Although the presence of a thyroglossal duct cyst is relatively common compared to the appearance of a congenital laryngocele, the fact that this presentation was found concomitantly raises the question of a possible embryological association between these two malformations. The existence of this unique case in the literature opens doors to better understanding the unknown mechanisms related to the formation and appearance of these malformations during the embryonic period. Nevertheless, there is the possibility that this correlation is mere coincidence.

It is noteworthy that the presence of respiratory symptoms, such as stridor, is an important marker of severity since airway obstruction in neonates poses a risk to the patient’s life [3].

Therefore, in clinical practice, it is important to consider the differential diagnosis of congenital stridor, in addition to laryngomalacia, to ensure that medical interventions achieve the desired results with the least possible harm to the patient.

This is a rare case of congenital laryngocele with an associated thyroglossal cyst, where the initial diagnosis was laryngomalacia despite the presence of cervical bulging. Thus, we emphasize the importance of thorough clinical examination, including endoscopy and suspension laryngoscopy, for accurate diagnostic confirmation.

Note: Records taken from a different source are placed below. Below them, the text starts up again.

/-! ### The cipher complex (R201 to R253) -/

/-- R203, R204, R206, R207, R248, rows CX_BIND_WRITE, LOCK_CLAIM, LOCK_RELEASE: a binding is taken now or with the release; of the owners that write
their own ID in one cycle the lowest takes an unlocked engine; the holder releases an idle one, and an owner left without an engine is told of. -/
def Obligations.EnginesAreBoundAndLocked : Prop :=
  ∀ (unit : Fin 10) (s : State),
    (∀ v : Word,
      (s.spareLocked (engCipher unit) = true ∨ 3 < v.toNat % 256 ∨ s.rf (engCipher unit) CX.BIND = v.toNat % 256 →
        exec (.cxBindWrite unit v) s = .next s) ∧
      (s.spareLocked (engCipher unit) = false → v.toNat % 256 ≤ 3 → s.rf (engCipher unit) CX.BIND ≠ v.toNat % 256 →
        (s.rf (engCipher unit) CX.OWNER ≠ 0 → ∃ t, exec (.cxBindWrite unit v) s = .next t ∧ t.rf (engCipher unit) CX.BIND = v.toNat % 256 ∧
          t.on (engCipher unit) CX.REBIND = true ∧ Keeps s t [] [(engCipher unit, CX.BIND), (engCipher unit, CX.REBIND)]) ∧
        (s.rf (engCipher unit) CX.OWNER = 0 → s.isOn (engCipher unit) = true → ∃ t, exec (.cxBindWrite unit v) s = .next t ∧
          t.rf (engCipher unit) CX.BIND = v.toNat % 256 ∧ t.on (engCipher unit) CX.REBIND = false ∧
          t.rf (engCipher unit) CX.OWNER = v.toNat % 256 ∧
          Keeps s t [] [(engCipher unit, CX.BIND), (engCipher unit, CX.REBIND), (engCipher unit, CX.OWNER)]) ∧
        (s.rf (engCipher unit) CX.OWNER = 0 → s.isOn (engCipher unit) = false → ∃ t, exec (.cxBindWrite unit v) s = .next t ∧
          t.rf (engCipher unit) CX.BIND = v.toNat % 256 ∧ t.on (engCipher unit) CX.REBIND = false ∧
          Keeps s t [] [(engCipher unit, CX.BIND), (engCipher unit, CX.REBIND)]))) ∧
    (∀ writes : List (Fin 7 × Byte),
      (∀ o : Fin 7, o ≠ 0 → (∃ w ∈ writes, w.1 = o ∧ w.2.toNat = o.val) → (∀ w ∈ writes, w.1 ≠ 0 → w.2.toNat = w.1.val → o ≤ w.1) →
        s.rf (engCipher unit) CX.OWNER = 0 → s.isOn (engCipher unit) = true →
        ∃ t, exec (.lockClaim unit writes) s = .next t ∧ t.rf (engCipher unit) CX.OWNER = o ∧ Keeps s t [] [(engCipher unit, CX.OWNER)]) ∧
      ((∀ w ∈ writes, w.1 = 0 ∨ w.2.toNat ≠ w.1.val) → exec (.lockClaim unit writes) s = .next s) ∧
      (s.rf (engCipher unit) CX.OWNER ≠ 0 ∨ s.isOn (engCipher unit) = false → exec (.lockClaim unit writes) s = .next s)) ∧
    (∀ owner : Fin 7,
      (owner ≠ 0 → s.rf (engCipher unit) CX.OWNER = owner → s.cxIdle unit = true →
        (s.on (engCipher unit) CX.REBIND = false → ∃ u : State,
          exec (.lockRelease unit owner) s = .next (u.ownerLeft (if s.isOn (engCipher unit) then owner else 0)) ∧
            u.rf (engCipher unit) CX.OWNER = 0 ∧ Keeps s u [] [(engCipher unit, CX.OWNER)]) ∧
        (s.on (engCipher unit) CX.REBIND = true → s.isOn (engCipher unit) = true → s.rf (engCipher unit) CX.BIND ≤ 3 → ∃ u : State,
          exec (.lockRelease unit owner) s = .next (u.ownerLeft owner) ∧ u.rf (engCipher unit) CX.OWNER = s.rf (engCipher unit) CX.BIND ∧
            u.on (engCipher unit) CX.REBIND = false ∧ Keeps s u [] [(engCipher unit, CX.OWNER), (engCipher unit, CX.REBIND)])) ∧
      (s.rf (engCipher unit) CX.OWNER ≠ owner ∨ s.cxIdle unit = false → exec (.lockRelease unit owner) s = .next s))

/-- R244 to R247, rows KNOWN_ANSWER_TEST, ONLINE_CHECK: an engine under its first test goes ON by a pass and not by a fail; a spare that passes takes
over the logical engine it was taken for, which goes to WAKING and is not tested again; an online check feeds a block; an online mismatch sets KIND_FAULT bit 8 of ENG_FAULT and takes the engine out. -/
def Obligations.CipherTestsDecideService : Prop :=
  ∀ (unit : Fin 10) (s : State),
    (s.cry.testing = [(unit.val, none)] → unit < 8 → s.cry.pool = [] → s.engState (engCipher unit) = 1 → s.on (engCipher unit) HDR.PEND_OFF = false →
      (s.on (engCipher unit) HDR.ENABLE = true → s.rf (engCipher unit) CX.BIND ≤ 3 →
        ∃ u : State, exec (.knownAnswerTest unit true) s = .next u.goOn ∧ u.isOn (engCipher unit) = true ∧
          u.on (engCipher unit) CX.KAT_PASS = true ∧ u.on (engCipher unit) CX.KAT_RUN = true ∧ Counts s u (engCipher unit) CX.KAT_RUNS 1 ∧
          u.rf (engCipher unit) CX.OWNER = s.rf (engCipher unit) CX.BIND ∧ u.cry.testing = []) ∧
      (∃ u : State, exec (.knownAnswerTest unit false) s = .next u.goOn ∧ u.isOn (engCipher unit) = false ∧
        u.on (engCipher unit) CX.KAT_PASS = false ∧ u.on (engCipher unit) HDR.SELFTEST = true ∧ Counts s u (engCipher unit) CX.KAT_RUNS 1)) ∧
    (∀ n : Fin 8, s.cry.testing = [(unit.val, some n.val)] → 8 ≤ unit → s.cry.pool = [] → s.punit (engCipher n) = n →
      ∃ u : State, exec (.knownAnswerTest unit true) s = .next u.goOn ∧ u.engState (engCipher n) = 1 ∧ (u.ex (engCipher n)).selfTested = true ∧
        u.punit (engCipher n) = unit ∧ u.rf (engCipher unit) HDR.LUNIT = n ∧ u.cry.out.look n = some n.val) ∧
    (8 ≤ unit ∨ s.works (engCipher unit) = false → ∀ pass, exec (.onlineCheck unit pass) s = .next s) ∧
    (unit < 8 → s.works (engCipher unit) = true →
      (∃ t, exec (.onlineCheck unit true) s = .next t ∧ t.cry.blocks.get unit 0 = satAdd (2 ^ 64 - 1) (s.cry.blocks.get unit 0) 1 ∧
        Keeps s t [.cry] []) ∧
      ∃ u : State, exec (.onlineCheck unit false) s = .next (u.cipherDown unit) ∧ bitOf (u.rf (engCipher unit) HDR.KIND_FAULT) 0 = true ∧
        Keeps s u [.cry] [(engCipher unit, HDR.KIND_FAULT)])

/-- A message that its engine runs: found by its job's context. -/
def Runs (t : State) (ctx : Nat) (p : Msg → Prop) : Prop := ∃ m ∈ t.cry.msgs, m.ctx = ctx ∧ m.started = true ∧ p m

/-- The registers in which a message that begins may show. -/
def startFlds (m : Msg) : List (Nat × Fld) :=
  [(engCipher m.unit, CX.CX_SUSPENDS), (engCipher m.unit, CX.CX_MAX_WAIT), (engCipher m.unit, CX.CX_KEY_MISS)]

/-- R213 to R215, R220, R221, R226, R228, R229, R235, rows SEAL_JOB_START, OPEN_JOB_START, SUSPEND_RESTORE: a seal's first block takes its slot's counter,
adds its secure data to the volume and takes black pages, or ends NO_KEY or NO_SA with no counter; an open's result is that of its ordered checks and
changes no slot; a class-0 message being fed is suspended by an urgent one, and restored when no urgent one waits or has blocks left. -/
def Obligations.MessagesStartAndYield : Prop :=
  (∀ (ctx : Fin 65536) (urgent : Option Nat) (rotating fed : List Nat) (wait : Nat) (m : Msg) (d : CJob) (b : List Byte) (s : State),
    fed = urgent.toList ++ rotating → s.msgOf ctx true = some (m, d) →
    b = s.readPages d.src d.len →
    ((s.noteFed m.unit fed).mayFeed m = false ∨ s.on engBond BD.BARRED = true → exec (.sealJobStart ctx urgent rotating wait) s = .next (s.noteFed m.unit fed)) ∧
    ((s.noteFed m.unit fed).mayFeed m = true → s.on engBond BD.BARRED = false →
      (∀ st, st = (if s.rf engKeys KS.IV_FIXED = 0 then Rec.noKey else Rec.noSa) → s.rf engKeys KS.IV_FIXED = 0 ∨ s.cry.sas.look d.sa = none →
        ∃ t, exec (.sealJobStart ctx urgent rotating wait) s = .next t ∧ Runs t ctx (fun y => y.status = st ∧ y.counter = 0) ∧
          t.cry.slots = s.cry.slots ∧ Keeps s t [.cry] (startFlds m)) ∧
      (∀ (x : Sa) (k : Slot), s.cry.sas.look d.sa = some x → s.cry.slots.look x.cur = some k → x.fmt.macsec = true → x.fmt.tx = true →
        x.expired = false → b.length + 32 ≤ 9600 → s.rf engKeys KS.IV_FIXED ≠ 0 → x.next = none → k.volume + (b.length - 12) ≤ 2 ^ 52 → k.due = true →
        (s.allocPages false (sealMacsec x.fmt k (s.rf engKeys KS.IV_FIXED) k.counter x.an b)).isSome = true →
        ∃ t, exec (.sealJobStart ctx urgent rotating wait) s = .next t ∧
          Runs t ctx (fun y => y.status = 0 ∧ y.counter = k.counter ∧ y.slot = x.cur ∧ y.data = b.length - 12 ∧
            y.out = sealMacsec x.fmt k (s.rf engKeys KS.IV_FIXED) k.counter x.an b) ∧
          (∃ pages u, s.allocPages false (sealMacsec x.fmt k (s.rf engKeys KS.IV_FIXED) k.counter x.an b) = some (pages, u) ∧
            t.pages = u.pages ∧ (t.disp.jobs.look ctx).map (·.work) = some (.crypto { d with dst := pages })) ∧
          t.cry.slots.look x.cur = some { k with counter := k.counter + 1, volume := k.volume + (b.length - 12) } ∧
          (∀ n, n ≠ x.cur → t.cry.slots.look n = s.cry.slots.look n) ∧ t.cry.sas = s.cry.sas ∧
          (0 < m.cls → ∀ y ∈ s.cry.msgs, y.unit = m.unit → y.cls = 0 → y.started = true → y.suspended = false → y.done = false → y.ctx ∈ fed →
            ∃ z ∈ t.cry.msgs, z.ctx = y.ctx ∧ z.suspended = true) ∧
          Keeps s t [.cry, .disp, .pages, .freeCtr] (startFlds m)))) ∧
  (∀ (ctx : Fin 65536) (urgent : Option Nat) (rotating fed : List Nat) (wait : Nat) (m : Msg) (d : CJob) (s : State), fed = urgent.toList ++ rotating →
    s.msgOf ctx false = some (m, d) →
    ((s.noteFed m.unit fed).mayFeed m = false → exec (.openJobStart ctx urgent rotating wait) s = .next (s.noteFed m.unit fed)) ∧
    ((s.noteFed m.unit fed).mayFeed m = true → ∃ t, exec (.openJobStart ctx urgent rotating wait) s = .next t ∧
      Runs t ctx (fun y => y.status = (s.openFrame (s.readPages d.src d.len)).status ∧ y.out = (s.openFrame (s.readPages d.src d.len)).out ∧
        y.counter = (s.openFrame (s.readPages d.src d.len)).counter) ∧ t.cry.slots = s.cry.slots ∧ t.cry.sas = s.cry.sas ∧
      Keeps s t [.cry, .freeCtr] (startFlds m))) ∧
  (∀ (unit : Fin 10) (fed : List Nat) (s : State),
    ((∃ m ∈ (s.noteFed unit fed).cry.msgs, m.unit = unit.val ∧ 0 < m.cls ∧ m.done = false) →
      exec (.suspendRestore unit fed) s = .next (s.noteFed unit fed)) ∧
    ((∀ m ∈ (s.noteFed unit fed).cry.msgs, m.unit = unit.val → 0 < m.cls → m.done = true) → ∃ t, exec (.suspendRestore unit fed) s = .next t ∧
      (∀ m ∈ t.cry.msgs, m.unit = unit.val → m.suspended = false) ∧ t.cry.msgs.map (·.ctx) = s.cry.msgs.map (·.ctx) ∧ Keeps s t [.cry] [])) ∧
  (∀ (m : Msg) (s : State), s.cry.msgs = [m] → m.suspended = true → m.long = false → 1000 < (s.disp.tick + 2 ^ 32 - m.suspTick) % 2 ^ 32 →
    Counts s s.longSuspends (engCipher m.unit) CX.CX_LONG_SUSPEND 1 ∧ s.longSuspends.longSuspends = s.longSuspends)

1. Y?lmaz S, Y?ld?zba? ?, Yaman H, Güçlü E, Öztürk Ö. Stridor in a newborn caused by a congenital laryngocele and bifid epiglottis: a case report and review of literature international. J Pediatric Otorhinolaryngol Extra. 2010; 5: 28-31
2. Tasinklar H, Vayisoglu Y, Avlan D, Polat A, Nayci A. Congenital Laryngomucocele: a rare cause of airway obstruction in a newborn. J Craniofac Surg. 2015; 26: e238-e240.
3. Ahmed H, Ndiaye C, Barry MW, Thiongane A, Mbaye A, Zemene Y, et al. A Rare Cause of Upper Airway Obstruction in a Child. Case Rep Otolaryngol. 2017; 1-3.
4. Andrea A, Balázs S, Miklós S, Béla V, István S, László R. An unusual cause of infant’s stridor – congenital laryngocele. J Otolaryngol Head Neck Surg. 2020; 49.
5. Felix JA, Felix F, Mello LFP. Laringocele: uma causa de obstrução de vias aéreas superiores. Revista Brasileira de Otorrinolaringologia. 2008; 74:143-146.
6. Rangel AC, Pegorer LF, Vilela R. Stridor in the delivery room. Revista Paulista de Pediatria. 2010; 28: 409-412.
7. Cassol VE. Endoscopic diagnosis of stridor in childhood. J de Pneumologia. 2001; 27.
8. Bedwell J, Zalzal G. Laryngomalacia. Sem Pediatric Surg. 2016; 25: 119-122.